Изразцовая табличка с надписью «Ларго дас Портас-до-Сол» на облупленном, как после бомбежки, фасаде подсказала, что ему тоже пора выходить. Белобрысые и розовощекие туристы всем стадом кинулись к смотровой площадке Санта Лусия, но весьма нелюбезный туман позволил им разглядеть лишь какой-то ватный тюк и отдельные фрагменты зданий. Эстебан остановился перед статуей святого Висенте, потом поглазел на город, который отсюда рисовался в форме серпа, на черепичные крыши, каскадом спускающиеся вниз, к устью Тежу; а вот море и порт полностью исчезли под огромной волной белой пены. Забавы ради он принялся считать колокольни, которые, будто митры, парили над землей, над скопищем приземистых домов. Алфама гармоникой растянулась вниз, в сторону берега. Облокотившись на балюстраду, он выкурил сигарету и подумал, что туман делает Лиссабон еще более нереальным, еще более потусторонним, еще более концом земли, отодвинутым на самый край нашего мира. Город невозмутимо застыл над мысом полуострова, откуда начиналась новая вселенная — неведомая и чужая: казалось, город покорно растворяется в ничто, он завершает собой континент, став последним его часовым. Потом Эстебан пересек улицу и увидел лысого мужчину в майке, высунувшегося из окна и нагло демонстрирующего тюремную татуировку. Когда Эстебан наконец остановился перед нужным ему домом номер четыре, он услышал музыку, которая, видимо, летела из того же окна. Ему хотелось бы услышать фадо, это сделало бы картину более выразительной и типичной, но за окном звучала назойливая тропическая мелодия. Деревянная дверь со стеклом была приоткрыта. За ней виднелся темный холл в стиле прошлого века; выложенный плитами пол слегка напоминал шахматную доску. На дверном стекле висело объявление, торжественно возвещающее, что фонд Адиманты шестнадцатого числа начинает полугодовой цикл лекций под весьма заманчивым общим названием «Жизнь после смерти: свидетельства путешественников». За лекциями последуют семинарские занятия, посвященные темам, не менее будоражащим воображение: «Правда об исчезнувших цивилизациях», «Тайны реинкарнации», «Дао и мандала». В самом низу едва заметной строчкой на фоне чего-то похожего на египетский глаз — видимо, это был логотип фонда, — извещалось о том, что вход в фонд свободный.

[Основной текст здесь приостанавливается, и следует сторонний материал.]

-- ==== Sys2Proof/Machine/Step.lean ====
section
/-! DEFINITION. One step: the caller presents its next request and the block evaluates it (R22, R38). -/

namespace Sys2Proof.Machine

/-- Take the next request and evaluate its operation. -/
def step (s : State) : Host.Outcome State Fault Refusal :=
  match fetch s with
  | .next (i, t) => exec i t
  | .fault f => .fault f
  | .refused r => .refused r

/-- `s` with the request a bare table word stands for presented next (log 2, log 4). A size that names no format
(`tableFormat`) leaves `s` as it is. -/
def State.withFetchWord (s : State) (nbits w : Nat) : State :=
  match tableRequest nbits w with
  | some r => s.present r
  | none => s

end Sys2Proof.Machine
end

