-- ==== Sys2Proof/Machine/Core.lean ====
section
/-! DEFINITION. The machine as the host runs it. -/

def Sys2Proof.core : Host.Core := { State := Sys2Proof.Machine.State, Fault := Sys2Proof.Machine.Fault, Refusal := Sys2Proof.Machine.Refusal, step := Sys2Proof.Machine.step, reset := Sys2Proof.Machine.State.reset }
end

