-- ==== Sys2Proof/Laws/Primitives.lean ====
section
/-! SUPPORT. One lemma per primitive that says, bit by bit, what it computes; proofs cite these and unfold no primitive. -/

namespace Sys2Proof.Machine

theorem isBitSetFn_eq_one_iff (v b : Nat) : isBitSetFn v b = 1 ↔ v.testBit b = true := by
  simp [isBitSetFn, Nat.testBit_eq_decide_div_mod_eq, Nat.shiftRight_eq_div_pow]

theorem isBitSetFn_eq_toNat (v b : Nat) : isBitSetFn v b = (v.testBit b).toNat := by
  have h : isBitSetFn v b = 0 ∨ isBitSetFn v b = 1 := by simp only [isBitSetFn, Nat.and_one_is_mod]; omega
  have h1 := isBitSetFn_eq_one_iff v b
  cases hb : v.testBit b <;> simp_all

@[simp] theorem onesFn_testBit (n i : Nat) : (onesFn n).testBit i = decide (i < n) :=
  Nat.testBit_two_pow_sub_one n i

theorem onesFn_lt (n : Nat) : onesFn n < 2 ^ n := by
  have := Nat.two_pow_pos n
  unfold onesFn
  omega

/-- Bit `i` of a result narrowed to the 64-bit port. -/
theorem getLsbD_ofNat64 (x : Nat) {i : Nat} (h : i < 64) : (BitVec.ofNat 64 x).getLsbD i = x.testBit i := by
  simp only [BitVec.getLsbD, BitVec.toNat_ofNat, Nat.testBit_mod_two_pow, h, decide_true, Bool.true_and]

theorem and_onesFn (v n : Nat) : v &&& onesFn n = v % 2 ^ n := Nat.and_two_pow_sub_one_eq_mod v n

/-- The scan below `n` finds the highest set bit below `n`, or answers -1 when there is none. -/
theorem scanDown_spec (v n : Nat) :
    (scanDown v n = -1 ∧ ∀ i < n, v.testBit i = false) ∨
    (∃ k : Nat, k < n ∧ scanDown v n = k ∧ v.testBit k = true ∧ ∀ i < n, k < i → v.testBit i = false) := by
  induction n with
  | zero => exact .inl ⟨rfl, fun _ h => absurd h (Nat.not_lt_zero _)⟩
  | succ n ih =>
    unfold scanDown
    by_cases hb : v.testBit n = true
    · rw [if_pos ((isBitSetFn_eq_one_iff v n).2 hb)]
      exact .inr ⟨n, by omega, rfl, hb, fun i hi hk => absurd hi (by omega)⟩
    · rw [if_neg (mt (isBitSetFn_eq_one_iff v n).1 hb)]
      have step : ∀ i < n + 1, (i < n → v.testBit i = false) → v.testBit i = false := fun i hi h => by
        rcases Nat.lt_succ_iff_lt_or_eq.1 hi with h' | rfl
        · exact h h'
        · simpa using hb
      rcases ih with ⟨h1, h2⟩ | ⟨k, hk, h1, h2, h3⟩
      · exact .inl ⟨h1, fun i hi => step i hi (h2 i)⟩
      · exact .inr ⟨k, by omega, h1, h2, fun i hi hki => step i hi fun h => h3 i h hki⟩

/-- `HighestSetBit` of a 64-bit value (R74). -/
theorem highestSetBit_spec (v : Nat) (hv : v < 2 ^ 64) :
    (v = 0 ∧ highestSetBit v = -1) ∨
    (∃ k : Nat, k < 64 ∧ highestSetBit v = k ∧ v.testBit k = true ∧ ∀ i, k < i → v.testBit i = false) := by
  have high : ∀ i, 64 ≤ i → v.testBit i = false := fun i hi =>
    Nat.testBit_lt_two_pow (Nat.lt_of_lt_of_le hv (Nat.pow_le_pow_right (by omega) hi))
  rcases scanDown_spec v 64 with ⟨h1, h2⟩ | ⟨k, hk, h1, h2, h3⟩
  · refine .inl ⟨Nat.eq_of_testBit_eq fun i => ?_, h1⟩
    rw [Nat.zero_testBit]
    exact (Nat.lt_or_ge i 64).elim (h2 i) (high i)
  · exact .inr ⟨k, hk, h1, h2, fun i hi => (Nat.lt_or_ge i 64).elim (fun h => h3 i h hi) (high i)⟩

/-- The loop of `Replicate` from an element boundary `pos`: the bits of `q`, and copies of `e` from `pos` up to
`totalWidth`. -/
theorem tile_testBit {e esize totalWidth : Nat} (h0 : 0 < esize) (he : e < 2 ^ esize) (i : Nat) :
    ∀ n q pos, totalWidth ≤ pos + n * esize → pos ≤ totalWidth → esize ∣ totalWidth - pos →
      (tile e esize totalWidth n q pos).testBit i =
        (q.testBit i || (decide (pos ≤ i ∧ i < totalWidth) && e.testBit ((i - pos) % esize))) := by
  intro n
  induction n with
  | zero =>
    intro q pos h1 h2 _
    have : ¬(pos ≤ i ∧ i < totalWidth) := by omega
    simp [tile, this]
  | succ n ih =>
    intro q pos h1 h2 hd
    unfold tile
    split
    · rename_i hlt
      have hle : pos + esize ≤ totalWidth := by
        have := Nat.le_of_dvd (by omega) hd
        omega
      have hd' : esize ∣ totalWidth - (pos + esize) := by
        rw [Nat.sub_add_eq]
        exact Nat.dvd_sub hd (Nat.dvd_refl _)
      rw [ih _ _ (by rw [Nat.add_mul, Nat.one_mul] at h1; omega) hle hd', Nat.testBit_or, Nat.testBit_shiftLeft, Bool.or_assoc]
      congr 1
      by_cases hp : pos ≤ i
      · by_cases hin : i < pos + esize
        · have h3 : ¬(pos + esize ≤ i ∧ i < totalWidth) := by omega
          have h4 : pos ≤ i ∧ i < totalWidth := by omega
          rw [decide_eq_false h3, decide_eq_true h4, Nat.mod_eq_of_lt (show i - pos < esize by omega)]
          simp [hp]
        · have h3 : e.testBit (i - pos) = false :=
            Nat.testBit_lt_two_pow (Nat.lt_of_lt_of_le he (Nat.pow_le_pow_right (by omega) (by omega)))
          have h4 : (i - pos) % esize = (i - (pos + esize)) % esize := by
            rw [show i - pos = (i - (pos + esize)) + esize by omega, Nat.add_mod_right]
          have h5 : (pos + esize ≤ i ∧ i < totalWidth) ↔ (pos ≤ i ∧ i < totalWidth) := by omega
          simp [h3, h4, h5]
      · have h3 : ¬(pos + esize ≤ i ∧ i < totalWidth) := by omega
        simp [hp, h3]
    · rename_i hlt
      have : ¬(pos ≤ i ∧ i < totalWidth) := by omega
      simp [this]

/-- `Replicate` inside its domain: bit `i` is bit `i mod esize` of the value below `totalWidth`, 0 above (R76). -/
theorem replicateFn_testBit {v esize totalWidth : Nat} (h : replicateDomain totalWidth esize = true) (i : Nat) :
    (replicateFn v esize totalWidth).testBit i = (decide (i < totalWidth) && v.testBit (i % esize)) := by
  simp only [replicateDomain, Bool.and_eq_true, decide_eq_true_eq, beq_iff_eq] at h
  obtain ⟨⟨⟨h1, h2⟩, h3⟩, h4⟩ := h
  have he : v &&& onesFn esize < 2 ^ esize := by
    rw [and_onesFn]
    exact Nat.mod_lt _ (Nat.two_pow_pos _)
  have hfuel : 64 * 1 ≤ 64 * esize := Nat.mul_le_mul_left 64 h1
  rw [replicateFn, tile_testBit (by omega) he i 64 0 0 (by omega) (by omega) (by simpa using Nat.dvd_of_mod_eq_zero h4)]
  simp [Nat.mod_lt i (show 0 < esize by omega)]

/-- `Replicate` fits its width (R76). -/
theorem replicateFn_lt {v esize totalWidth : Nat} (h : replicateDomain totalWidth esize = true) :
    replicateFn v esize totalWidth < 2 ^ totalWidth := by
  refine Nat.lt_pow_two_of_testBit _ fun i hi => ?_
  rw [replicateFn_testBit h]
  simp [show ¬i < totalWidth by omega]

/-- `RotateRight` inside its domain: bit `j` is bit `(j + shiftCount) mod width` of the value below `width`, 0 above (R79). -/
theorem rotateRightFn_testBit {v shiftCount width : Nat} (h : shiftCount < width) (j : Nat) :
    (rotateRightFn v shiftCount width).testBit j = (decide (j < width) && v.testBit ((j + shiftCount) % width)) := by
  simp only [rotateRightFn, Nat.testBit_and, Nat.testBit_or, Nat.testBit_shiftLeft, Nat.testBit_shiftRight, onesFn_testBit]
  by_cases hj : j < width
  · by_cases hs : j + shiftCount < width
    · rw [Nat.mod_eq_of_lt hs, Nat.add_comm shiftCount j]
      simp [hj, hs, show ¬width - shiftCount ≤ j by omega]
    · have hm : (j + shiftCount) % width = j - (width - shiftCount) := by
        rw [Nat.mod_eq_sub_mod (by omega), Nat.mod_eq_of_lt (by omega)]
        omega
      rw [hm]
      simp [hj, show ¬shiftCount + j < width by omega, show width - shiftCount ≤ j by omega,
        show j - (width - shiftCount) < width by omega]
  · simp [hj]

/-- `RotateRight` fits its width (R79). -/
theorem rotateRightFn_lt {v shiftCount width : Nat} (h : shiftCount < width) :
    rotateRightFn v shiftCount width < 2 ^ width := by
  refine Nat.lt_pow_two_of_testBit _ fun i hi => ?_
  rw [rotateRightFn_testBit h]
  simp [show ¬i < width by omega]

end Sys2Proof.Machine
end

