-- ==== Sys2Proof/Laws/Mwp.lean ====
section
/-! SUPPORT. When the predicate is true, for either value of the parameter, as one equivalence. -/

namespace Sys2Proof.Machine

theorem selectedWidth_one : selectedWidth 1 = 64 := rfl
theorem selectedWidth_zero : selectedWidth 0 = 32 := rfl

/-- `MoveWidePreferred` is true exactly in step 3 or step 4, for equal `immN` and `sf` (R112 to R115). -/
theorem moveWidePreferred_eq_true_iff (rhs : MovnRhs) (sf immN : Bit) (imms immr : Field6) :
    moveWidePreferred rhs sf immN imms immr = true ↔
      immN = sf ∧
        ((imms.toNat < 16 ∧ (-(immr.toNat : Int)) % 16 ≤ 15 - imms.toNat) ∨
         (16 ≤ imms.toNat ∧ selectedWidth sf ≤ imms.toNat + 15 ∧
            (immr.toNat : Int) % 16 ≤ movnBound rhs (selectedWidth sf) imms.toNat)) := by
  unfold moveWidePreferred
  by_cases h : immN = sf
  · by_cases h16 : imms.toNat < 16
    · have : ((imms.toNat : Int)) < 16 := by omega
      simp [h, this, h16, show ¬16 ≤ imms.toNat by omega]
    · have h16' : ¬((imms.toNat : Int)) < 16 := by omega
      by_cases hw : selectedWidth sf ≤ imms.toNat + 15
      · simp [h, h16, h16', hw, show (selectedWidth sf : Int) ≤ imms.toNat + 15 by omega, show 16 ≤ imms.toNat by omega]
      · simp [h, h16, h16', hw, show ¬(selectedWidth sf : Int) ≤ imms.toNat + 15 by omega]
  · simp [h]

end Sys2Proof.Machine
end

Даже пронзительный запах щелока, царивший в холле, с трудом перебивал запах сырости, который свидетельствовал о близости сточных канав. Уложенные в шахматном порядке плиты вели к внутреннему дворику, откуда пробивался тревожный сероватый свет; чуть дальше поднималась наверх довольно широкая лестница. Эстебан задержался перед старым столом красного дерева, который стоял у входа; на столе кто-то забыл развлекательный журнал, календарь, карандаш и медный колокольчик. Эстебану померещилось, что в этом плохо проветренном холле время текло как-то неправильно: портье — или тот, кто выполнял эту функцию, — заставил себя ждать нестерпимо долго. Наконец появился маленький черненький человечек, но он не понимал испанского, как не понимал и того смешанного языка, который совсем недавно изобрел Эстебан. В ответ на каждое слово он по-китайски — и весьма усердно — кивал головой, будто пытался сбросить с себя какое-то обвинение. Эстебан произнес имя Себастиано Адиманты, старательно рисуя губами каждую гласную букву, пока на лице стража не появилось осмысленное выражение. Человек скачками помчался вверх по лестнице, потом опять спустился; волосатая рука знаком приглашала Эстебана подняться на второй этаж.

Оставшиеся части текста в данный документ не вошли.